Brief. Once the line containing "contract predicate that" is found in the entries below, restate it and each following line word for word, stopping after the line containing "def statusWord (s".

[Stored data entries]

· · · · · · ·

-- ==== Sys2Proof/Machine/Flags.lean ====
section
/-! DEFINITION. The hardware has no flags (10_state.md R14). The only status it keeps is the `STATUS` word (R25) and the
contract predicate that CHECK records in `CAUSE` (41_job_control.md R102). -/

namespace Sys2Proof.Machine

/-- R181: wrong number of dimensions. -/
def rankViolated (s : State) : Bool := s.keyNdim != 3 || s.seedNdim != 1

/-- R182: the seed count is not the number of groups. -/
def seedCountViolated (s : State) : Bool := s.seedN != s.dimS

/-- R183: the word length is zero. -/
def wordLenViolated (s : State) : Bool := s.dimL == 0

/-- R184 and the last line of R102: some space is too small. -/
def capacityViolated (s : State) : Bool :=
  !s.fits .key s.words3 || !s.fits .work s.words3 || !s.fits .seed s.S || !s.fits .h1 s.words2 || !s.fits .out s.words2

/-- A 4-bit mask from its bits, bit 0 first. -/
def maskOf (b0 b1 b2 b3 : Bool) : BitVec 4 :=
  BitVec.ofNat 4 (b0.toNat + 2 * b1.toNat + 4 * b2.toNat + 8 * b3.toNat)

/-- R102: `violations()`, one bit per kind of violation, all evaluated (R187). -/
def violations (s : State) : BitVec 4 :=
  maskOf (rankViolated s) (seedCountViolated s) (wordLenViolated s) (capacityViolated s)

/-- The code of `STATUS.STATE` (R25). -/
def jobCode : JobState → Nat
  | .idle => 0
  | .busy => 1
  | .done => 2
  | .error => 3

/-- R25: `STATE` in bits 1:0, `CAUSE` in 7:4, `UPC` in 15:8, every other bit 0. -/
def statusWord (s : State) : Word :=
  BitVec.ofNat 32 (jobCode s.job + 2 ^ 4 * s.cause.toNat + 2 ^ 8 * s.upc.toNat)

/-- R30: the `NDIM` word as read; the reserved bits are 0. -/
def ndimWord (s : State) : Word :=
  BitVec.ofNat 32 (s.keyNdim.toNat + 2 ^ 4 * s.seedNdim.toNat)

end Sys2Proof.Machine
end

· · · · · · ·

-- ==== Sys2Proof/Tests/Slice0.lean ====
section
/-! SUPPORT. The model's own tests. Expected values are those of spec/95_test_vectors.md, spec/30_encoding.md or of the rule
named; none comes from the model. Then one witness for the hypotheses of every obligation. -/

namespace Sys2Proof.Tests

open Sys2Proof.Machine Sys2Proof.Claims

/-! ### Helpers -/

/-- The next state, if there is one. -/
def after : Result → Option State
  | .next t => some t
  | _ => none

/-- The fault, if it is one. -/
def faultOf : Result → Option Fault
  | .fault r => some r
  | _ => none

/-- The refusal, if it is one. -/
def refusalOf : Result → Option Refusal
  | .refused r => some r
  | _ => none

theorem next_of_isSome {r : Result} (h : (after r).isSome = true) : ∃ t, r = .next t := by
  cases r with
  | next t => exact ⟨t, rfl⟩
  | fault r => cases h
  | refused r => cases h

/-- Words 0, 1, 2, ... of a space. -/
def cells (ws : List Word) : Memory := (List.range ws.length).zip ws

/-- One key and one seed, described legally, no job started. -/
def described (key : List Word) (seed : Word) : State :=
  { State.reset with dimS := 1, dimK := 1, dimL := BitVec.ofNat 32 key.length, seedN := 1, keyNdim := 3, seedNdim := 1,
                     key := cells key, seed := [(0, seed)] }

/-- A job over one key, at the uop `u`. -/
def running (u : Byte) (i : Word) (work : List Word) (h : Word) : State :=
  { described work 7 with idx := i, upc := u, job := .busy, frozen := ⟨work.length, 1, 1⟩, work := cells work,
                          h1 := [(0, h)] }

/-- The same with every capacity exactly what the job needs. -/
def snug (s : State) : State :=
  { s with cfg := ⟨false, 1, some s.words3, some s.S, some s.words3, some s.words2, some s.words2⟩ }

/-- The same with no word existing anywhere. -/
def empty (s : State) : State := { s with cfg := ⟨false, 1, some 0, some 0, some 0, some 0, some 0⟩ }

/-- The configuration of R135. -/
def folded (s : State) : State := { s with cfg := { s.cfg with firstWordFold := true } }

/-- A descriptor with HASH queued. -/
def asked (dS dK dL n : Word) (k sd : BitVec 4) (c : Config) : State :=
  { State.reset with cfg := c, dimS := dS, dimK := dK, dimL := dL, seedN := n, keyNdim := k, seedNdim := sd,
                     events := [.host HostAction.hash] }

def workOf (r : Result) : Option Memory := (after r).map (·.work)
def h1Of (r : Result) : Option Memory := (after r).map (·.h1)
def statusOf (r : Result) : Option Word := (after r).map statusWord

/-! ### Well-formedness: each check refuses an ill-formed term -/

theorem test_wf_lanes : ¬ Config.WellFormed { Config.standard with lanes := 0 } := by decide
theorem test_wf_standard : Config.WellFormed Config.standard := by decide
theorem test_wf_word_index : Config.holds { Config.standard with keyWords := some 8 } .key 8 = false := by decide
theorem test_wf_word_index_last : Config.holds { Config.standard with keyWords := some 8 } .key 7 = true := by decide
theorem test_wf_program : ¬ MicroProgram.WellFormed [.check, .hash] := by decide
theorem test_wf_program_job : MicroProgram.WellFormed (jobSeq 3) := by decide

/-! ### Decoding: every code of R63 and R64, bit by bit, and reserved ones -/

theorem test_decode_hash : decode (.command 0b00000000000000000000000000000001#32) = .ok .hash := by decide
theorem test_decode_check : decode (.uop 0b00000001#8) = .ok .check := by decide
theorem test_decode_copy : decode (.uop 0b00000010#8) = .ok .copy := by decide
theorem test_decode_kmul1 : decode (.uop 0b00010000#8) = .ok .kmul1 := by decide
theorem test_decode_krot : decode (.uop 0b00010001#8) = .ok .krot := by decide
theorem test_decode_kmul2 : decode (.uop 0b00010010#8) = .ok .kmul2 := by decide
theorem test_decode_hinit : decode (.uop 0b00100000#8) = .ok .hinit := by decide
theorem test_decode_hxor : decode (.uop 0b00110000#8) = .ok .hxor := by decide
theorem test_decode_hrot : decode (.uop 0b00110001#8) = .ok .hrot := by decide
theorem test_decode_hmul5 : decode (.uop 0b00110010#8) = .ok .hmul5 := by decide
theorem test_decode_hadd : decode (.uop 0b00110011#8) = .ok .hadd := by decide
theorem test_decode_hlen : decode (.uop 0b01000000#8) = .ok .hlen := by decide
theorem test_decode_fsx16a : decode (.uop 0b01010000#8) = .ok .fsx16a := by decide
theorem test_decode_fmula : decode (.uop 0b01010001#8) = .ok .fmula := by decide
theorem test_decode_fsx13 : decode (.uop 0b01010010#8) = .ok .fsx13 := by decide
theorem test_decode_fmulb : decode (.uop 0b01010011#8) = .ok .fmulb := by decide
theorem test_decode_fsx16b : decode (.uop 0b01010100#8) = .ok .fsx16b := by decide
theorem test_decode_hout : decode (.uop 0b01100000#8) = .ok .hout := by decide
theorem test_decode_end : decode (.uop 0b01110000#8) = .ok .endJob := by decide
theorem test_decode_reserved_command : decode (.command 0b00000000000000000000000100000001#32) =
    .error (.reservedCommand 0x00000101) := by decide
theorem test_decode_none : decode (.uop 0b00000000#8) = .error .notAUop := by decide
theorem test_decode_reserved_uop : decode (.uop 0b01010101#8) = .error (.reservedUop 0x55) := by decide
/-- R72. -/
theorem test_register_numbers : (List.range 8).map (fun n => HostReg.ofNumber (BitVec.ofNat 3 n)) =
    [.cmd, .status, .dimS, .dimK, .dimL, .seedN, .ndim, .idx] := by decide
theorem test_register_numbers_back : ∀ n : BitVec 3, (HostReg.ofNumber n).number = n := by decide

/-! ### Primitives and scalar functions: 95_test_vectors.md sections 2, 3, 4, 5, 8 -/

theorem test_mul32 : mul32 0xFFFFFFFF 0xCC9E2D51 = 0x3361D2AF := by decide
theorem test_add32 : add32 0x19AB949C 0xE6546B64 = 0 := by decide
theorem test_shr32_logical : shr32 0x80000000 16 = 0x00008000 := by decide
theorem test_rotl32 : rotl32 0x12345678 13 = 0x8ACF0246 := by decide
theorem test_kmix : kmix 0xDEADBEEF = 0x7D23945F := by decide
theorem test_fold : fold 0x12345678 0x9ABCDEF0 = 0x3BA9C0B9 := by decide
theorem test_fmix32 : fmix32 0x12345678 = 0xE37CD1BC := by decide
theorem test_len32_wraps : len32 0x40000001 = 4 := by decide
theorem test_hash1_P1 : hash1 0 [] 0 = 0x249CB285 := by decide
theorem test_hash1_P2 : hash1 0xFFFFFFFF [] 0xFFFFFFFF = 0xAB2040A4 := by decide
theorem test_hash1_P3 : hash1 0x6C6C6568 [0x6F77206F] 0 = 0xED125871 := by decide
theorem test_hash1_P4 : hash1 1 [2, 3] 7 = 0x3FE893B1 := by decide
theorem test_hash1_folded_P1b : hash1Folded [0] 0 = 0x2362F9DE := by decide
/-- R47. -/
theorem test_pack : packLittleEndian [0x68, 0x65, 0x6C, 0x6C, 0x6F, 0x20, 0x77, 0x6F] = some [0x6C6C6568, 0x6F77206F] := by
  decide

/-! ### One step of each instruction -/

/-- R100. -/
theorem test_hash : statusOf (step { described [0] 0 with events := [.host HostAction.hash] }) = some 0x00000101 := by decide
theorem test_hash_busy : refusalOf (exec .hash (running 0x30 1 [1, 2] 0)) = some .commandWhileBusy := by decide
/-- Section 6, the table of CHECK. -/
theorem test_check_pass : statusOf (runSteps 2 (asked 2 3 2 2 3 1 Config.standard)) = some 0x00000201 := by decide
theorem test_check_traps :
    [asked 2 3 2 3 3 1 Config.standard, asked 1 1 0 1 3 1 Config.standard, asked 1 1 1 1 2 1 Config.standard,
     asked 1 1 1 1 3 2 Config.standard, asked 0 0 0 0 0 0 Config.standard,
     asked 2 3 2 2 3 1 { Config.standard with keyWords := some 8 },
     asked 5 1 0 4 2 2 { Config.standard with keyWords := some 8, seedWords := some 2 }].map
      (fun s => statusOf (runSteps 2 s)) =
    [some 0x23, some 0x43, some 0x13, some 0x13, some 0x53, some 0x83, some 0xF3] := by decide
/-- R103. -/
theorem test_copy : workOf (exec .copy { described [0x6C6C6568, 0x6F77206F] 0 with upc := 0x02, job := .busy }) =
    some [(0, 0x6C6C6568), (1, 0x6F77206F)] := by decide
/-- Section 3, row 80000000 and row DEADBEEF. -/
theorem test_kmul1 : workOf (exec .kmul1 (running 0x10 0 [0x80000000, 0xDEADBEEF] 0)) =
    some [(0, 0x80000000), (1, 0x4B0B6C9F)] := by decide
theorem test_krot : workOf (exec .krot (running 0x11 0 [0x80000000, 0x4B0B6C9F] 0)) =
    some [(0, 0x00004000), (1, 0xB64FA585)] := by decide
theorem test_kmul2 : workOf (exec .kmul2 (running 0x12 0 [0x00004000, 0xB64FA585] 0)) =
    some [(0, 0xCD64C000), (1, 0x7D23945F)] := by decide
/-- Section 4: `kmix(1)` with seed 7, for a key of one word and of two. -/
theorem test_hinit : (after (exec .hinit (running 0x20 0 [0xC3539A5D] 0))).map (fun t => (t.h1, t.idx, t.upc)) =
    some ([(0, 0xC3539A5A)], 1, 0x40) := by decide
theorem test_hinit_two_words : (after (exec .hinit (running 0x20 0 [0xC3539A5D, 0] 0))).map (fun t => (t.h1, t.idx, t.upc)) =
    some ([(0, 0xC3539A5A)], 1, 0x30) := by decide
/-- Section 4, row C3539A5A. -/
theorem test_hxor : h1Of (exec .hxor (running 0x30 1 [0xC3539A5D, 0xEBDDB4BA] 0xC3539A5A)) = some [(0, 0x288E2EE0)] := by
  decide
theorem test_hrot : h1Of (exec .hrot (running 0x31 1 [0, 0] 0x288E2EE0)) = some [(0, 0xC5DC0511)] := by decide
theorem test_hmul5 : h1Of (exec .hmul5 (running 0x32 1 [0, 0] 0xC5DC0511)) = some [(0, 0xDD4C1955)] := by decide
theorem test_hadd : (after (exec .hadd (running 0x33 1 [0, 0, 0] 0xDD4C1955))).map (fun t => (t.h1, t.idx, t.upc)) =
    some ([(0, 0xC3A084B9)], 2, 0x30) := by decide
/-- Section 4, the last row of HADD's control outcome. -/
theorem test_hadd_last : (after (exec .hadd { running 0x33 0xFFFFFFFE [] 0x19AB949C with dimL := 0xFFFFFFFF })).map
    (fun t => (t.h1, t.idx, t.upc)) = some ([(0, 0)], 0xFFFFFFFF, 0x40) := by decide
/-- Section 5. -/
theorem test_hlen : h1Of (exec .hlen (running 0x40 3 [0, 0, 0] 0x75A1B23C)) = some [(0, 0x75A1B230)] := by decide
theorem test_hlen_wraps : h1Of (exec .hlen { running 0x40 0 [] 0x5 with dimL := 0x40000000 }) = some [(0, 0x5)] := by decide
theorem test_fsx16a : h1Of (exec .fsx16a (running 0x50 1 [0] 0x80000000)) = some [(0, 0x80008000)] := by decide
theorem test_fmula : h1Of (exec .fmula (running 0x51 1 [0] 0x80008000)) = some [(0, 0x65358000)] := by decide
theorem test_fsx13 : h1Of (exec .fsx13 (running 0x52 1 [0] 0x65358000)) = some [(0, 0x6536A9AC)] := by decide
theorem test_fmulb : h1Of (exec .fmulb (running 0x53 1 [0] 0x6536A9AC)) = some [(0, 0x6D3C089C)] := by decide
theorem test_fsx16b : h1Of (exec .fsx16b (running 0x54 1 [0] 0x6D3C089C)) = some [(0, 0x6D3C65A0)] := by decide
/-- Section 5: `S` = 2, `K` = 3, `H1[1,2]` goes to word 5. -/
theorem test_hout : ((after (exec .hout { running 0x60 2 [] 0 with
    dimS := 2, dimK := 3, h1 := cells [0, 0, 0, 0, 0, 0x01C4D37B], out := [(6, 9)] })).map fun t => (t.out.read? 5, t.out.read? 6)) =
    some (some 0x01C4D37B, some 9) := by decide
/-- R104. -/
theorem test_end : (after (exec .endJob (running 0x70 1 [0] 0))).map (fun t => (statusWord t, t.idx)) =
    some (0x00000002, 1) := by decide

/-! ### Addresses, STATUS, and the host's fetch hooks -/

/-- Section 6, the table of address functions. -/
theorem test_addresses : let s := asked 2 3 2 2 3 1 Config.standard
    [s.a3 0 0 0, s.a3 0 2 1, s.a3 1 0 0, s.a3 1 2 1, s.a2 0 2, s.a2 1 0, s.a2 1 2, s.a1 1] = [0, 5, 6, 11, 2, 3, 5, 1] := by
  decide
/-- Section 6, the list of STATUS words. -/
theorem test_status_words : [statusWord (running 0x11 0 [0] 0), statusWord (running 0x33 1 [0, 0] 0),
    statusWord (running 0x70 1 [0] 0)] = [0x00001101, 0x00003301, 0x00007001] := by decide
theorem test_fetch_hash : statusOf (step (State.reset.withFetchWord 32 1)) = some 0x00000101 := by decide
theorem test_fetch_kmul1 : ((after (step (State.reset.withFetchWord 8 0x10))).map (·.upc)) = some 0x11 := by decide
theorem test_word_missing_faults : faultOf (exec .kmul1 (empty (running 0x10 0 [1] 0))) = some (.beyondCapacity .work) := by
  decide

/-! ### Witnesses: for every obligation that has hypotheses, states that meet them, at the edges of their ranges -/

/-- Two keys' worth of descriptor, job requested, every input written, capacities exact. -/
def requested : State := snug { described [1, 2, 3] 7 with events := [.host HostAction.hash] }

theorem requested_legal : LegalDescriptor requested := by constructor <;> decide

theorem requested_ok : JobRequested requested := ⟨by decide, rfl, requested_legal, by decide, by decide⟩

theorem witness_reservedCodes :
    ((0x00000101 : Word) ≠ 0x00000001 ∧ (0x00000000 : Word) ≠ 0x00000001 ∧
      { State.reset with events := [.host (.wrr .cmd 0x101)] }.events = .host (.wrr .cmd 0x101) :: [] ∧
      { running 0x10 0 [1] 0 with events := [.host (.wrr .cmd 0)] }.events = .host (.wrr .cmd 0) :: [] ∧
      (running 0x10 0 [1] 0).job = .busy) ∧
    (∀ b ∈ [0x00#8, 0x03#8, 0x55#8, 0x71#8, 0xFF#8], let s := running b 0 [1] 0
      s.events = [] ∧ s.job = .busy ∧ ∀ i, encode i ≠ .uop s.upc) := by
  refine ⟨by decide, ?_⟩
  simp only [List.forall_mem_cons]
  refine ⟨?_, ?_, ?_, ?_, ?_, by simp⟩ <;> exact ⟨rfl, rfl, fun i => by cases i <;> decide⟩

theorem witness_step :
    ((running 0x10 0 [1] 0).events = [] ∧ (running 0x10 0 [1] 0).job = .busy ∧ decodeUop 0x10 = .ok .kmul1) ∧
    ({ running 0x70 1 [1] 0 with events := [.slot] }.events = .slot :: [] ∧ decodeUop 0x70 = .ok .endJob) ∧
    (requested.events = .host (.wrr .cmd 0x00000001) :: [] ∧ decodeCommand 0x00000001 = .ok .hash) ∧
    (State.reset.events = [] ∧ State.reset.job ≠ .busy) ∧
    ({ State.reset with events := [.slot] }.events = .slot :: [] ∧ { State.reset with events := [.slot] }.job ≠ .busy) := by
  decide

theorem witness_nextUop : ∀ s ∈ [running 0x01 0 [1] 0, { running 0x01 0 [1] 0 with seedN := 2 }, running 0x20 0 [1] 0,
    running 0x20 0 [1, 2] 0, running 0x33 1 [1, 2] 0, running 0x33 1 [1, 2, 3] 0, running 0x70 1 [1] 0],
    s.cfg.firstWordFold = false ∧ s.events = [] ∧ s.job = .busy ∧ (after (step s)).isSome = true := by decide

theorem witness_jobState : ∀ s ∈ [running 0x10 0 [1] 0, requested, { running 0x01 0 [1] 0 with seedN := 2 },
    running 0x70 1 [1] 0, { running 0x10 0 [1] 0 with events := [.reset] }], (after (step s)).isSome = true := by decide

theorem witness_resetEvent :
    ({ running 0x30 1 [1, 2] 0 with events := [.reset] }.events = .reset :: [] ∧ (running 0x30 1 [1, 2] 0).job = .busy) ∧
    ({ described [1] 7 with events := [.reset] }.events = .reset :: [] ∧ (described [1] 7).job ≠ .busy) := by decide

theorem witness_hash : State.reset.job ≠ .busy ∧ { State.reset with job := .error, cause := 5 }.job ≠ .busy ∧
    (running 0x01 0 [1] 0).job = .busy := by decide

· · · · · · ·

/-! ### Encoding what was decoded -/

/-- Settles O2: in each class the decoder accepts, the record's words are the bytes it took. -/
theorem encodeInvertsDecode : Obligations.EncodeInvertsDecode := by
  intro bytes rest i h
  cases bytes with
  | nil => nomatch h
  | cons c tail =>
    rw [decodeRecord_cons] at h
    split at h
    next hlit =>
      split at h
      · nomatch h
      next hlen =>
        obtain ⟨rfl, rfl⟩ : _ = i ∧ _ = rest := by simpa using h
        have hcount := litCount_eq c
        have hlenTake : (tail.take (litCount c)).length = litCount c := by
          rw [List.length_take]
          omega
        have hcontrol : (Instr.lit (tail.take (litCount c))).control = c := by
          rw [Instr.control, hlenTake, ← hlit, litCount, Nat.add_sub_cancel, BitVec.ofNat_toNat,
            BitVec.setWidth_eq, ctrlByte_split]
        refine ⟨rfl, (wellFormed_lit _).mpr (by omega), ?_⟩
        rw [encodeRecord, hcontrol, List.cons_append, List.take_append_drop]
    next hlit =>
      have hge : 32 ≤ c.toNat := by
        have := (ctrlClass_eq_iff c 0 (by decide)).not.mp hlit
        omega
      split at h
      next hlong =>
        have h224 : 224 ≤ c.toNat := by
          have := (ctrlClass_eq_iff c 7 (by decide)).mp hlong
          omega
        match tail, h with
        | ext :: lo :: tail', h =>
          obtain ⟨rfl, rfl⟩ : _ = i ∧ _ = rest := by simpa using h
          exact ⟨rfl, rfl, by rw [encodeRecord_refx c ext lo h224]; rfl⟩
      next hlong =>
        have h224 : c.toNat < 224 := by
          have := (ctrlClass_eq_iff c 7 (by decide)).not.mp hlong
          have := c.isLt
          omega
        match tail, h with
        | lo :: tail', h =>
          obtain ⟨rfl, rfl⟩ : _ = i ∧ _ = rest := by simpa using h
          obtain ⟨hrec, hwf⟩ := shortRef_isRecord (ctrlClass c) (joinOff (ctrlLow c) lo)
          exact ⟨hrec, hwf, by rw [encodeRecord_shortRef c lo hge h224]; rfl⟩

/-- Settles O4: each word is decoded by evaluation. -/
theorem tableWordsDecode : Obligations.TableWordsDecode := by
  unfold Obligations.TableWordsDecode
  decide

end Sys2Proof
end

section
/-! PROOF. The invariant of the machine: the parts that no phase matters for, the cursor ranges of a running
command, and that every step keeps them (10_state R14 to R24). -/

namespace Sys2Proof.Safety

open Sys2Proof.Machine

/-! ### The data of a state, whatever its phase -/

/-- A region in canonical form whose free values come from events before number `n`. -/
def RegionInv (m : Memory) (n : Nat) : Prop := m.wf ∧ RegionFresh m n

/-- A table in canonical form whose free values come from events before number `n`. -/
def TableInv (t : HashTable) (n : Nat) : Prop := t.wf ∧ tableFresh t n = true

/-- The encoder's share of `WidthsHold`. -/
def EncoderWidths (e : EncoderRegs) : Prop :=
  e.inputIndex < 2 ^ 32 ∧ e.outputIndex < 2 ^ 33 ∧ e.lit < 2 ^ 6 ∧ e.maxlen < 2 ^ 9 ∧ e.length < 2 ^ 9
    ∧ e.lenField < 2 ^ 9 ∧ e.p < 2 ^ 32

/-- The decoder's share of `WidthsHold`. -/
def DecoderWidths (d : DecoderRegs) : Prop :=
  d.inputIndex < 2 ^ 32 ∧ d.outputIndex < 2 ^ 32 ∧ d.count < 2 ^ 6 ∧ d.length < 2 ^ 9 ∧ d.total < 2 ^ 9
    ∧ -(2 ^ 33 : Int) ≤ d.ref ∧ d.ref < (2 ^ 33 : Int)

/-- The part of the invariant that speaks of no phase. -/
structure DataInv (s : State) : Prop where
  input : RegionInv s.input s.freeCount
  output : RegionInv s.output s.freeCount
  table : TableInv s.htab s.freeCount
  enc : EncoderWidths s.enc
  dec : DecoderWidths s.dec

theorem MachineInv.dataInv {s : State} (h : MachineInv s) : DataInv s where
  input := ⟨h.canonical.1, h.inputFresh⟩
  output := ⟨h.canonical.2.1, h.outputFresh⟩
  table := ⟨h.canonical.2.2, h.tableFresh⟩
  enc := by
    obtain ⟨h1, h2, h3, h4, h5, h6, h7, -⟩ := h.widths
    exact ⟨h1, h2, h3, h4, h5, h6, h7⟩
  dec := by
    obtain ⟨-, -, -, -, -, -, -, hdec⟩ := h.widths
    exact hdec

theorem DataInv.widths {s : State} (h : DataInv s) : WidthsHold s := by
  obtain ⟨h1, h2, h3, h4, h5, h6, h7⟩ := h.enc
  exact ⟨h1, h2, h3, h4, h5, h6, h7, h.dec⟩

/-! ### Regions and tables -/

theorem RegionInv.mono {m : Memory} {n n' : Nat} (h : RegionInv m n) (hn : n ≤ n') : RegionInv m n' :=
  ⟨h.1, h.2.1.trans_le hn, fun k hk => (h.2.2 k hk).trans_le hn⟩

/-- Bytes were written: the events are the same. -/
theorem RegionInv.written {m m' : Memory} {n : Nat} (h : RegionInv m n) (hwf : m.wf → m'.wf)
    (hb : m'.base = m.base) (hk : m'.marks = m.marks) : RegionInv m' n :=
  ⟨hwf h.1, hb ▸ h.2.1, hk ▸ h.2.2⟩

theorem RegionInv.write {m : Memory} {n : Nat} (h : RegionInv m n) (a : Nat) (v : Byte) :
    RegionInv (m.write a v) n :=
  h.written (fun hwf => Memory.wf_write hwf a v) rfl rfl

· · · · · · ·

Answer below.
contract predicate that CHECK records in `CAUSE` (41_job_control.md R102). -/

namespace Sys2Proof.Machine

/-- R181: wrong number of dimensions. -/
def rankViolated (s : State) : Bool := s.keyNdim != 3 || s.seedNdim != 1

/-- R182: the seed count is not the number of groups. -/
def seedCountViolated (s : State) : Bool := s.seedN != s.dimS

/-- R183: the word length is zero. -/
def wordLenViolated (s : State) : Bool := s.dimL == 0

/-- R184 and the last line of R102: some space is too small. -/
def capacityViolated (s : State) : Bool :=
  !s.fits .key s.words3 || !s.fits .work s.words3 || !s.fits .seed s.S || !s.fits .h1 s.words2 || !s.fits .out s.words2

/-- A 4-bit mask from its bits, bit 0 first. -/
def maskOf (b0 b1 b2 b3 : Bool) : BitVec 4 :=
  BitVec.ofNat 4 (b0.toNat + 2 * b1.toNat + 4 * b2.toNat + 8 * b3.toNat)

/-- R102: `violations()`, one bit per kind of violation, all evaluated (R187). -/
def violations (s : State) : BitVec 4 :=
  maskOf (rankViolated s) (seedCountViolated s) (wordLenViolated s) (capacityViolated s)

/-- The code of `STATUS.STATE` (R25). -/
def jobCode : JobState → Nat
  | .idle => 0
  | .busy => 1
  | .done => 2
  | .error => 3

/-- R25: `STATE` in bits 1:0, `CAUSE` in 7:4, `UPC` in 15:8, every other bit 0. -/
def statusWord (s : State) : Word :=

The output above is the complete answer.